Actions of 2DG on spontaneous interictal and ictal epileptiform bursts induced in hippocampal area CA3 by 7.5 mM [K+]O. (A) Representative example of reversible effects of 10 mM 2DG in reducing frequency of spontaneous interictal discharges. The inset shows an interictal burst at faster sweep speed. (B) Effects of 30 min of bath application of 10 mM 2DG in 8 hippocampal slices from 5 rats. There was partial washout after return to standard ACSF. (C) Effect of increasing bath concentration of glucose from 10 to 20 mM. After 30 minutes of application of 20 mM glucose, there was no change in interictal burst frequency (n = 5 slices from 3 rats). (D) Examples of spontaneous ictal discharges in CA3 consisting of a prolonged extracellular DC shift with superimposed high frequency spike discharges which were observed in a subset of hippocampal slices exposed to 7.5 mM [K+]O. Slower sweep speed in lower trace demonstrates rhythmicity of the spontaneous ictal discharges. (E) Anticonvulsant effect of 30 min bath application of 10 mM 2DG on ictal discharges (n = 7 hippocampal slices from 5 rats). Interictal data (A, B, C above) are from 1 to 4 month old rats. Ictal data (D, E above) are from 10 to 13 day old rats.

FIGURE 4

Effects of 10 mM 2DG on CA3 interictal bursts induced in hippocampal slices (from 1 to 4 month old rats) by 10 μM bicuculline or 50-100 μM 4AP. (A) Bath application of 10mM 2DG for 30 min reduced interictal burst discharges (middle trace) compared to baseline (upper trace). Bursts persisted after return to normal ACSF (lower trace). (B) Effects of 30 min bath application of 10 mM 2DG on interictal bursts induced by 10 μM bicuculline (n = 9 hippocampal slices from 4 rats). (C) Effects of 30 min bath application of 10 mM 2DG on interictal bursts induced by 50 μM 4AP. Interictal burst frequency increased after washout of 2DG and return to normal ACSF (lower trace). (D). Overall effects of 30 min bath application of 10 mM 2DG on interictal bursts induced by 50-100 μM 4AP (n = 13 hippocampal slices from 6 rats).

FIGURE 5

(A) Effects of 2DG on 6-Hz seizures in mice.
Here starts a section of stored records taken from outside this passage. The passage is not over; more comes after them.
-- ==== Sys2Proof/Machine/Admit.lean ====
section
/-!
DEFINITION. Admission (R51 to R55): the demand and limit of every check, and the drain checks of R54 and R106.
-/
namespace Sys2Proof.Machine

/-! ## Figures as fractions -/

/-- A non-negative fraction. -/
structure Frac where
  n : Nat
  d : Nat := 1

def Frac.add (a b : Frac) : Frac := if a.d = b.d then ⟨a.n + b.n, a.d⟩ else ⟨a.n * b.d + b.n * a.d, a.d * b.d⟩
def Frac.le (a b : Frac) : Bool := decide (a.n * b.d ≤ b.n * a.d)
def fracSum (l : List Frac) : Frac := l.foldl Frac.add ⟨0, 1⟩

/-- The binary64 nearest to a fraction, ties to even (R486). -/
def binary64 (x : Frac) : Nat :=
  if x.n = 0 ∨ x.d = 0 then 0
  else
    -- exponent e with 2^52 ≤ x / 2^e < 2^53
    let e : Int := ((x.n / x.d).log2 : Int) - 52
    let e := if x.n < x.d then ((x.n.log2 : Int) - x.d.log2 - 53) else e
    let scale (e : Int) : Nat × Nat := if 0 ≤ e then (x.n, x.d * 2 ^ e.toNat) else (x.n * 2 ^ (-e).toNat, x.d)
    let e := if (scale e).1 / (scale e).2 < 2 ^ 52 then e - 1 else if 2 ^ 53 ≤ (scale e).1 / (scale e).2 then e + 1 else e
    let (a, b) := scale e
    let q := a / b
    let r := 2 * (a % b)
    let q := if b < r ∨ (r = b ∧ q % 2 = 1) then q + 1 else q
    ((e + 52 + 1023).toNat) * 2 ^ 52 + q - 2 ^ 52

/-- A check with a demand and a limit: its entry when it fails. -/
def check (code who : Nat) (demand limit : Frac) : List AdmEntry :=
  if demand.le limit then [] else [⟨code, who, binary64 demand, binary64 limit⟩]

/-- The entry of a check without a numeric limit. -/
def checkBool (code who : Nat) (ok : Bool) : List AdmEntry :=
  if ok then [] else [⟨code, who, (Config.structFigures code).1, (Config.structFigures code).2⟩]

/-! ## Load of the engines (R51, R52, R30) -/

/-- What admission reads besides the images: planned clocks in 10 MHz units, clusters that serve, thieves enabled. -/
structure Plant where
  clk : Nat → Nat
  serves : Nat → Bool
  thief : Nat → Bool

/-- Tags per second of a domain. -/
def domainFreq (u : Uni) (d : Nat) : Nat := if d < 4 then (u.img d).rate else match (u.img 1).outs.lookup (d - 4) with
  | some o => o.rate
  | none => 0

/-- Firings per second of a template (R72). -/
def firings (u : Uni) (t : Template) : Nat := domainFreq u t.domain

/-- Worst-case cycles per second of a template: a modal kernel has one update firing a second (R150). -/
def loadOf (u : Uni) (t : Template) : Nat :=
  let f := figures t
  let r := firings u t
  if inRange t.prim 60 61 ∨ t.prim = 63 then (if r = 0 then 0 else f.cycles + (r - 1) * f.other) else r * f.cycles

/-- The cluster that a template's tasks are placed on (R89), none for an unbound stateless template. -/
def placeOf (i : PartImage) (t : Template) : Option Nat :=
  match tabGet i.bound t.num, t.flow with
  | 0, some f => (i.flows.lookup f).map (·.home)
  | 0, none => none
  | c + 1, _ => some c

/-- Ring neighbours. -/
def ecNext (c : Nat) : Nat := (c + 1) % 16
def ecPrev (c : Nat) : Nat := (c + 15) % 16

/-- Bound load of a cluster. A cluster that does not serve hands its bound load to its ring neighbours, half each (R54, R106). -/
def boundLoad (u : Uni) (pl : Plant) (c : Nat) : Frac :=
  let own (c : Nat) : Nat := (u.parts.map fun x => (x.2.templates.map fun t =>
    if placeOf x.2 t.2 = some c then loadOf u t.2 else 0).foldl (· + ·) 0).foldl (· + ·) 0
  if !pl.serves c then ⟨0, 1⟩
  else ⟨2 * own c + (if pl.serves (ecPrev c) then 0 else own (ecPrev c)) + (if pl.serves (ecNext c) then 0 else own (ecNext c)), 2⟩

/-- 0.90 × 16 × the planned clock, in cycles per second. -/
def cycleLimit (pl : Plant) (c : Nat) : Nat := if pl.serves c then 144000000 * pl.clk c else 0

/-- Free capacity after bound load, in half cycles per second. -/
def freeCap (u : Uni) (pl : Plant) (c : Nat) : Nat := 2 * cycleLimit pl c - (boundLoad u pl c).n * (2 / (boundLoad u pl c).d)

/-- The unbound load of a partition. -/
def unboundLoad (u : Uni) (i : PartImage) : Nat :=
  (i.templates.map fun t => if (placeOf i t.2).isNone then loadOf u t.2 else 0).foldl (· + ·) 0

/-- ENGINE_CYCLES of every cluster: bound load plus the share of each partition's unbound load, in proportion to free capacity.
DESIGN CHOICE (log 281): the unbound load of partitions whose home clusters have no free capacity is charged in full to each of
those clusters, summed over such partitions. -/
def engineChecks (u : Uni) (pl : Plant) : List AdmEntry :=
  let free := (List.range 16).map (freeCap u pl)
  let shares := u.parts.map fun x => (x.2.homeSet, unboundLoad u x.2,
    ((List.range 16).map fun c => if x.2.homeSet.testBit c then free.getD c 0 else 0).foldl (· + ·) 0)
  ((List.range 16).map fun c =>
    let share := fracSum (shares.map fun s => if s.1.testBit c && decide (0 < s.2.2) then ⟨s.2.1 * free.getD c 0, s.2.2⟩ else ⟨0, 1⟩)
    -- unbound load that no home cluster has capacity for fails on the partition's clusters
    let stuck := shares.any fun s => s.1.testBit c && s.2.2 == 0 && decide (0 < s.2.1)
    let demand := (boundLoad u pl c).add share
    if stuck then [⟨0x10, c, binary64 (demand.add ⟨(shares.map fun s => if s.2.2 = 0 then s.2.1 else 0).foldl (· + ·) 0, 1⟩), binary64 ⟨cycleLimit pl c, 1⟩⟩]
    else check 0x10 c demand ⟨cycleLimit pl c, 1⟩).flatten

/-! ## Counts (R29, R30, R53) -/

def sumOf (u : Uni) (f : PartImage → Nat) : Nat := (u.parts.map fun x => f x.2).foldl (· + ·) 0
Percent of mice protected at a stimulus of 22 mA is shown as a function of intraperitoneal 2DG dose. The ED50 is 79.5 mg/kg. (B) Effects of 2DG on audiogenic seizures in Fring’s mice. Percent of mice protected 2 hrs after 2DG administration is shown as a function of intraperitoneal 2DG dose. The ED50 is 206.4 mg/kg.

FIGURE 6

Effects of 2DG on afterdischarge (AD) threshold in rats experiencing kindled seizures evoked by stimulation of the olfactory bulb and perforant path. 2DG (250 mg/kg i.p.) was administered 30 min prior to delivery of stimulation (see text for details of normalization and stimulation methods). Treatment with 2DG increased the normalized mean AD threshold (filled triangles) in rats receiving perforant path stimulation compared to saline treated controls, which demonstrated a reduction in AD threshold (filled circles, reported previously6). In contrast, there were no effects of 2DG on AD threshold of rats receiving stimulation of the olfactory bulb (open triangles) compared to saline treated controls (open circles).

FIGURE 7

Antiepileptic effects of 2DG (250 mg/kg i.p.) on kindling progression in rats experiencing seizures evoked by perforant path or olfactory bulb stimulation. Number of ADs required to achieve behavioral seizure stages of class III, class IV, and the first to third class V seizures in response to kindling of the olfactory bulb (A) or perforant path (B). There was a ~ 2-fold slowing in the rate of number of AD required to reach each stage in animals treated with 2DG for both olfactory bulb and perforant path stimulation.